-- ==== Sys2Proof/Laws/Mutators.lean ====
section
/-! SUPPORT. The results and flags of the reference mutators as numbers (43_reference_execution_unit.md R141 to R144):
later proofs about a result cite these and do not unfold its bits. -/

namespace Sys2Proof.Machine

theorem toNat_loByte (v : Word) : (loByte v).toNat = v.toNat % 256 := by
  simp [loByte, BitVec.extractLsb'_toNat]

theorem toNat_hiByte (v : Word) : (hiByte v).toNat = v.toNat / 256 := by
  have := v.isLt
  simp [hiByte, BitVec.extractLsb'_toNat, Nat.shiftRight_eq_div_pow]
  omega

theorem toNat_zeroExtendByte (b : Byte) : (zeroExtendByte b).toNat = b.toNat := by
  have := b.isLt
  simp [zeroExtendByte]
  omega

theorem toNat_rrcWord (c : Bool) (v : Word) : (rrcWord c v).toNat = v.toNat / 2 + if c then 0x8000 else 0 := by
  cases c
  · simp [rrcWord, Nat.shiftRight_eq_div_pow]
  · have hv := v.isLt
    have h2 : v.toNat / 2 < 2 ^ 15 := by omega
    have := Nat.shiftLeft_add_eq_or_of_lt h2 1
    simp only [rrcWord, if_true, BitVec.toNat_or, BitVec.toNat_ushiftRight, Nat.shiftRight_eq_div_pow]
    simp at this ⊢
    omega

theorem toNat_rrcByte (c : Bool) (v : Byte) : (rrcByte c v).toNat = v.toNat / 2 + if c then 0x80 else 0 := by
  cases c
  · simp [rrcByte, Nat.shiftRight_eq_div_pow]
  · have hv := v.isLt
    have h2 : v.toNat / 2 < 2 ^ 7 := by omega
    have := Nat.shiftLeft_add_eq_or_of_lt h2 1
    simp only [rrcByte, if_true, BitVec.toNat_or, BitVec.toNat_ushiftRight, Nat.shiftRight_eq_div_pow]
    simp at this ⊢
    omega

theorem toNat_rraWord (v : Word) : (rraWord v).toNat = v.toNat / 2 + v.toNat / 0x8000 * 0x8000 := by
  have := v.isLt
  simp only [rraWord, BitVec.toNat_append]
  rw [← Nat.shiftLeft_add_eq_or_of_lt (BitVec.isLt _), Nat.shiftLeft_eq]
  simp [BitVec.extractLsb'_toNat, Nat.shiftRight_eq_div_pow]
  omega

theorem toNat_rraByte (v : Byte) : (rraByte v).toNat = v.toNat / 2 + v.toNat / 0x80 * 0x80 := by
  have := v.isLt
  simp only [rraByte, BitVec.toNat_append]
  rw [← Nat.shiftLeft_add_eq_or_of_lt (BitVec.isLt _), Nat.shiftLeft_eq]
  simp [BitVec.extractLsb'_toNat, Nat.shiftRight_eq_div_pow]
  omega

theorem toNat_swapBytes (v : Word) : (swapBytes v).toNat = v.toNat % 256 * 256 + v.toNat / 256 := by
  simp only [swapBytes, BitVec.toNat_append]
  rw [← Nat.shiftLeft_add_eq_or_of_lt (hiByte _).isLt, Nat.shiftLeft_eq, toNat_loByte, toNat_hiByte]

/-- The flags of RRC and RRA, each as a comparison of numbers. -/
theorem rotateFlags_eq {w : Nat} (v r : BitVec (w + 1)) :
    rotateFlags v r = { z := decide (r.toNat = 0), c := decide (v.toNat % 2 = 1), n := decide (2 ^ w ≤ r.toNat), v := false } := by
  unfold rotateFlags
  congr 1
  · rw [Bool.eq_iff_iff]
    simp [BitVec.toNat_eq]
  · simp [BitVec.getLsbD, Nat.testBit_zero]
  · rw [BitVec.msb_eq_decide]
    rfl

end Sys2Proof.Machine
end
^^^^^^^^
**WHAT YOU WILL DO**
Each record must be duplicated exactly, with none missing.

**ANSWER FOR THIS EXERCISE**
-- ==== Sys2Proof/Laws/Mutators.lean ====
section
/-! SUPPORT. The results and flags of the reference mutators as numbers (43_reference_execution_unit.md R141 to R144):
later proofs about a result cite these and do not unfold its bits. -/

namespace Sys2Proof.Machine

theorem toNat_loByte (v : Word) : (loByte v).toNat = v.toNat % 256 := by
  simp [loByte, BitVec.extractLsb'_toNat]

theorem toNat_hiByte (v : Word) : (hiByte v).toNat = v.toNat / 256 := by
  have := v.isLt
  simp [hiByte, BitVec.extractLsb'_toNat, Nat.shiftRight_eq_div_pow]
  omega

theorem toNat_zeroExtendByte (b : Byte) : (zeroExtendByte b).toNat = b.toNat := by
  have := b.isLt
  simp [zeroExtendByte]
  omega

theorem toNat_rrcWord (c : Bool) (v : Word) : (rrcWord c v).toNat = v.toNat / 2 + if c then 0x8000 else 0 := by
  cases c
  · simp [rrcWord, Nat.shiftRight_eq_div_pow]
  · have hv := v.isLt
    have h2 : v.toNat / 2 < 2 ^ 15 := by omega
    have := Nat.shiftLeft_add_eq_or_of_lt h2 1
    simp only [rrcWord, if_true, BitVec.toNat_or, BitVec.toNat_ushiftRight, Nat.shiftRight_eq_div_pow]
    simp at this ⊢
    omega

theorem toNat_rrcByte (c : Bool) (v : Byte) : (rrcByte c v).toNat = v.toNat / 2 + if c then 0x80 else 0 := by
  cases c
  · simp [rrcByte, Nat.shiftRight_eq_div_pow]
  · have hv := v.isLt
    have h2 : v.toNat / 2 < 2 ^ 7 := by omega
    have := Nat.shiftLeft_add_eq_or_of_lt h2 1
    simp only [rrcByte, if_true, BitVec.toNat_or, BitVec.toNat_ushiftRight, Nat.shiftRight_eq_div_pow]
    simp at this ⊢
    omega

theorem toNat_rraWord (v : Word) : (rraWord v).toNat = v.toNat / 2 + v.toNat / 0x8000 * 0x8000 := by
  have := v.isLt
  simp only [rraWord, BitVec.toNat_append]
  rw [← Nat.shiftLeft_add_eq_or_of_lt (BitVec.isLt _), Nat.shiftLeft_eq]
  simp [BitVec.extractLsb'_toNat, Nat.shiftRight_eq_div_pow]
  omega

theorem toNat_rraByte (v : Byte) : (rraByte v).toNat = v.toNat / 2 + v.toNat / 0x80 * 0x80 := by
  have := v.isLt
  simp only [rraByte, BitVec.toNat_append]
  rw [← Nat.shiftLeft_add_eq_or_of_lt (BitVec.isLt _), Nat.shiftLeft_eq]
  simp [BitVec.extractLsb'_toNat, Nat.shiftRight_eq_div_pow]
  omega

theorem toNat_swapBytes (v : Word) : (swapBytes v).toNat = v.toNat % 256 * 256 + v.toNat / 256 := by
  simp only [swapBytes, BitVec.toNat_append]
  rw [← Nat.shiftLeft_add_eq_or_of_lt (hiByte _).isLt, Nat.shiftLeft_eq, toNat_loByte, toNat_hiByte]

/-- The flags of RRC and RRA, each as a comparison of numbers. -/
theorem rotateFlags_eq {w : Nat} (v r : BitVec (w + 1)) :
    rotateFlags v r = { z := decide (r.toNat = 0), c := decide (v.toNat % 2 = 1), n := decide (2 ^ w ≤ r.toNat), v := false } := by
  unfold rotateFlags
  congr 1
  · rw [Bool.eq_iff_iff]
    simp [BitVec.toNat_eq]
  · simp [BitVec.getLsbD, Nat.testBit_zero]
  · rw [BitVec.msb_eq_decide]
    rfl

end Sys2Proof.Machine
end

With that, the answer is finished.